__Exercise description__
Bring together all lines from the listing below that contain the string "sendTile".

__Records shown__

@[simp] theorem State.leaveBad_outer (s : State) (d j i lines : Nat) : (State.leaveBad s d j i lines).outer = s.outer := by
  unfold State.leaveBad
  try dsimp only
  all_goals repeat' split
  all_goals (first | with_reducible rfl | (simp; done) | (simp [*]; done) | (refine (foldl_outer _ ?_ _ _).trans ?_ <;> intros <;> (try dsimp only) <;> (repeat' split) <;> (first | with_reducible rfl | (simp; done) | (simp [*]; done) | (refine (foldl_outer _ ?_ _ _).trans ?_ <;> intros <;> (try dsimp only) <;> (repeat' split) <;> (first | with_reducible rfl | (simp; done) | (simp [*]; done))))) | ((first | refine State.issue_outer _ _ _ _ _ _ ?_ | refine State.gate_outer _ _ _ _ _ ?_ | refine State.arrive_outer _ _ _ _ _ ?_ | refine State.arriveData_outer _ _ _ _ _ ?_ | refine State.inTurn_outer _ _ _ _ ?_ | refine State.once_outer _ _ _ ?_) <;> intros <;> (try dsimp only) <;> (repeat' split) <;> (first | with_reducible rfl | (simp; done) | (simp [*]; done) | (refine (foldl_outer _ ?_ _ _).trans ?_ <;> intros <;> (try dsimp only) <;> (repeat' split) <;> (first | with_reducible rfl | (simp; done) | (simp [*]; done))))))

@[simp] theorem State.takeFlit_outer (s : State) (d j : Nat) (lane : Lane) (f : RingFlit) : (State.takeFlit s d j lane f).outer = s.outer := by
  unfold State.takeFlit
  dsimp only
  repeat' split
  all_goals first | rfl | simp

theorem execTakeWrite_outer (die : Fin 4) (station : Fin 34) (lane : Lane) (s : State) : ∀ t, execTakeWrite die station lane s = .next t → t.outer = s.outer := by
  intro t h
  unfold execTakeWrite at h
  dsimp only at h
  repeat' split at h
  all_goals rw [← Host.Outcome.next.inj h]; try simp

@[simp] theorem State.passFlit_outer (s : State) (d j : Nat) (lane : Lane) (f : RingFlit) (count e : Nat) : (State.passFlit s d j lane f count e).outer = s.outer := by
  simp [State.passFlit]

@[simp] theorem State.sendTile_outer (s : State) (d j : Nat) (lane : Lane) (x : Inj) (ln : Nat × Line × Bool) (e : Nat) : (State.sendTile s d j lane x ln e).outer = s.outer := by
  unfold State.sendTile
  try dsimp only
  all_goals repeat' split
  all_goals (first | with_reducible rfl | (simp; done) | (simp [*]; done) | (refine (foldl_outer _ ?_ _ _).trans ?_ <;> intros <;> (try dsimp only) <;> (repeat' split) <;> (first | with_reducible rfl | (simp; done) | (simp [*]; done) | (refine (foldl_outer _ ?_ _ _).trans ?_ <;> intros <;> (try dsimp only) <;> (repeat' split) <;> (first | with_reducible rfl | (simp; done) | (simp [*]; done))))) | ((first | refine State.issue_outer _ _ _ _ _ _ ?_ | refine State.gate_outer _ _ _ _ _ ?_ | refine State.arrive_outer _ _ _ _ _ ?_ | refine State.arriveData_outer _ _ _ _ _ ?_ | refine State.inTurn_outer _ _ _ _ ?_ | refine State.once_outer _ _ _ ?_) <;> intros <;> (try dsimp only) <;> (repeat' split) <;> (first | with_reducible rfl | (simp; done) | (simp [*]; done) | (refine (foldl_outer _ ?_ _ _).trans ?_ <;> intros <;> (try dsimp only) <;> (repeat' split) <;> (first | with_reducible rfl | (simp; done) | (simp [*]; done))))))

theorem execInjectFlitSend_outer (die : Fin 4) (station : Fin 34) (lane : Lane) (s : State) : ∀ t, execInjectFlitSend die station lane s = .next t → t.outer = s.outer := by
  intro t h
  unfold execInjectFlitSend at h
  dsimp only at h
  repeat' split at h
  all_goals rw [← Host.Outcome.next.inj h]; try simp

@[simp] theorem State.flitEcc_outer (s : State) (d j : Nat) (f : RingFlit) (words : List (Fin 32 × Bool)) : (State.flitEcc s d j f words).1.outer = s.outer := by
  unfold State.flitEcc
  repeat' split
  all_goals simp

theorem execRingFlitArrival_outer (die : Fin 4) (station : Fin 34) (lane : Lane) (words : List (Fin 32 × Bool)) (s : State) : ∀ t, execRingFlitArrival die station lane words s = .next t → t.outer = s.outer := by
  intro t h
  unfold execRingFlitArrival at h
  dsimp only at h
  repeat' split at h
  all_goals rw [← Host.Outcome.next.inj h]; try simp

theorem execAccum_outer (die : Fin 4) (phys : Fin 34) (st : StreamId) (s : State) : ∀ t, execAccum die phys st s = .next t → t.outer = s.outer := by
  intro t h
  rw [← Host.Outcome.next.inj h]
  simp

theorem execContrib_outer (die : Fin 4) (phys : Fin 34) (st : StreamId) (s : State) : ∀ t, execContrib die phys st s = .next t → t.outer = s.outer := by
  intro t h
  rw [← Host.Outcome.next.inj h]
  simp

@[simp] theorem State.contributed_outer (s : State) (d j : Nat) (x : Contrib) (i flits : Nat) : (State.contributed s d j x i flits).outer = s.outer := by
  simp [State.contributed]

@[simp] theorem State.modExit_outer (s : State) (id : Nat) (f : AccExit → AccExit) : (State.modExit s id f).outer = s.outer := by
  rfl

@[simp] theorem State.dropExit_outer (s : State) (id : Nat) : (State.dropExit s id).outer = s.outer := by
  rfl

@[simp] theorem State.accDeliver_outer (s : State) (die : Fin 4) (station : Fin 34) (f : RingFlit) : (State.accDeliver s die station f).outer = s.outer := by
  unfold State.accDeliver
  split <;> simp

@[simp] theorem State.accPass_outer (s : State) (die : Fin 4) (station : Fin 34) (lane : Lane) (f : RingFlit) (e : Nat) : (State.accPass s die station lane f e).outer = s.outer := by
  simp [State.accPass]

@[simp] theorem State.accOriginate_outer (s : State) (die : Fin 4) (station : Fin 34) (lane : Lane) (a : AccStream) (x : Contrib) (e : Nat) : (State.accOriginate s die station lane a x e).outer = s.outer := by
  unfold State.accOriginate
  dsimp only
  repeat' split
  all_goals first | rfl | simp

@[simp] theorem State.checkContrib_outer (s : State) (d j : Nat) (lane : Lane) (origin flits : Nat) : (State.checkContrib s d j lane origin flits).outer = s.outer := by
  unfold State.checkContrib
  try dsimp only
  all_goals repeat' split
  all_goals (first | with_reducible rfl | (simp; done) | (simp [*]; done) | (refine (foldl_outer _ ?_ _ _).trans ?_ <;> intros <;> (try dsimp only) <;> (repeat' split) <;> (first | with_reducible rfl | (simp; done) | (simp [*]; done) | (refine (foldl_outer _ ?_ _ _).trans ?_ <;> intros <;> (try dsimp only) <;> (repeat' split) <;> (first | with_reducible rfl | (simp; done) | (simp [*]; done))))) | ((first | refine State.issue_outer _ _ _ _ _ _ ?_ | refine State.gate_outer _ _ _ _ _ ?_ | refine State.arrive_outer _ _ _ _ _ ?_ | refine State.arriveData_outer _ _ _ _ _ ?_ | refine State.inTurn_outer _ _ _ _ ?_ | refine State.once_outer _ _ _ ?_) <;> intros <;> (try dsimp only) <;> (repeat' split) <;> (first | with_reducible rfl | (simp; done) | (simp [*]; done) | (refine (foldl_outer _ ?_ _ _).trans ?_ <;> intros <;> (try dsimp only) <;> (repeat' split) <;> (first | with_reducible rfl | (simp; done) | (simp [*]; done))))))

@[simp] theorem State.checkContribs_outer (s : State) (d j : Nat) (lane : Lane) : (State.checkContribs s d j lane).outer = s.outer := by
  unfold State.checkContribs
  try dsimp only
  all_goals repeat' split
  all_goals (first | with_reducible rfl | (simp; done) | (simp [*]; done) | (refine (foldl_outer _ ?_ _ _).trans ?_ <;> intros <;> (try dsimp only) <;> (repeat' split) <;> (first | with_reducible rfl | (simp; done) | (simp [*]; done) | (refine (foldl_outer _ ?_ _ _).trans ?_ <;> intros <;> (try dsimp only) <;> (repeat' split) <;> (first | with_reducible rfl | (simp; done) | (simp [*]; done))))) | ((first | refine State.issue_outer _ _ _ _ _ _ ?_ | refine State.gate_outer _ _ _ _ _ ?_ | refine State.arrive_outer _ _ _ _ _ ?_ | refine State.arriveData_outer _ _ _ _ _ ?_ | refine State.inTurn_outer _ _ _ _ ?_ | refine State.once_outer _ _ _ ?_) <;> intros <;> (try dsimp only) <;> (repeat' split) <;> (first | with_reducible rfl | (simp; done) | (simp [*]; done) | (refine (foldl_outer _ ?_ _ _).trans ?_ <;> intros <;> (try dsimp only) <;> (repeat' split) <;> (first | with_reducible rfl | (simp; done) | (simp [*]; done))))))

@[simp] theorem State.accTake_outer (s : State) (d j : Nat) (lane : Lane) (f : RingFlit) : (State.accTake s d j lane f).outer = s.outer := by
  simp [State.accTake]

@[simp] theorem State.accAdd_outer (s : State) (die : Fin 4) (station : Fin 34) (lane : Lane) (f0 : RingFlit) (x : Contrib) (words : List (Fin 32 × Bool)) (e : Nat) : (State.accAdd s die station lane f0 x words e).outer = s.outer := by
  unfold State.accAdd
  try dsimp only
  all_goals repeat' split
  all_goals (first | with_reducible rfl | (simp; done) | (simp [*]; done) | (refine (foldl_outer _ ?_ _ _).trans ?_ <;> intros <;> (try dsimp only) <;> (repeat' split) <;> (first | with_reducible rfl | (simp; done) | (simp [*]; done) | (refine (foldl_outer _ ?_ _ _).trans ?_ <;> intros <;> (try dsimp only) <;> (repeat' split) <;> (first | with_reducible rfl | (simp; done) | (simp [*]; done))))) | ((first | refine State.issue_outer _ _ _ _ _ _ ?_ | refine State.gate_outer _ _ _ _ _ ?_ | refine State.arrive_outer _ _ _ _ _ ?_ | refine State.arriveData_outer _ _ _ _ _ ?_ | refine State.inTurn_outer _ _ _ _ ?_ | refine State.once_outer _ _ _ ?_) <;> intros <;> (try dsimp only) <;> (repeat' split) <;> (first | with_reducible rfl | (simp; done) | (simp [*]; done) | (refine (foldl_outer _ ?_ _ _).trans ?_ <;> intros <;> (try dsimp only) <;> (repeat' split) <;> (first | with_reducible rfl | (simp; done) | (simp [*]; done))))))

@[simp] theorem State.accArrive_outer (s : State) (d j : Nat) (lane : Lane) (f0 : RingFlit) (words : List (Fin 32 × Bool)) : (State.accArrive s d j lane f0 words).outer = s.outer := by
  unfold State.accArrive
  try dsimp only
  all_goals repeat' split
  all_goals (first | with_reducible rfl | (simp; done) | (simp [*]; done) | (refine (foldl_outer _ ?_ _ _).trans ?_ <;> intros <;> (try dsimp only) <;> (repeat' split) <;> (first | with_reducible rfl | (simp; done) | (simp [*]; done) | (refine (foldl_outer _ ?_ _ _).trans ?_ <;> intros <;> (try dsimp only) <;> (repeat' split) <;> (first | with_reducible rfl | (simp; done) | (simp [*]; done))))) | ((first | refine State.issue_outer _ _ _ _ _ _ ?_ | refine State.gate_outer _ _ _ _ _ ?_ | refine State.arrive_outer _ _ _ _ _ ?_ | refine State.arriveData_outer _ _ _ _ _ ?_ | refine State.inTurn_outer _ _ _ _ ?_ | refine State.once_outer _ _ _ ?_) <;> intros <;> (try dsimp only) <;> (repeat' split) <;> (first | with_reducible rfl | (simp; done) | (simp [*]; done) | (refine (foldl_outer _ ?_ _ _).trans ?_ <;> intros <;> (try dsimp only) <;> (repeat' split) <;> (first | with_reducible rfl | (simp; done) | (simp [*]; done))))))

__Task result__
@[simp] theorem State.sendTile_outer (s : State) (d j : Nat) (lane : Lane) (x : Inj) (ln : Nat × Line × Bool) (e : Nat) : (State.sendTile s d j lane x ln e).outer = s.outer := by
  unfold State.sendTile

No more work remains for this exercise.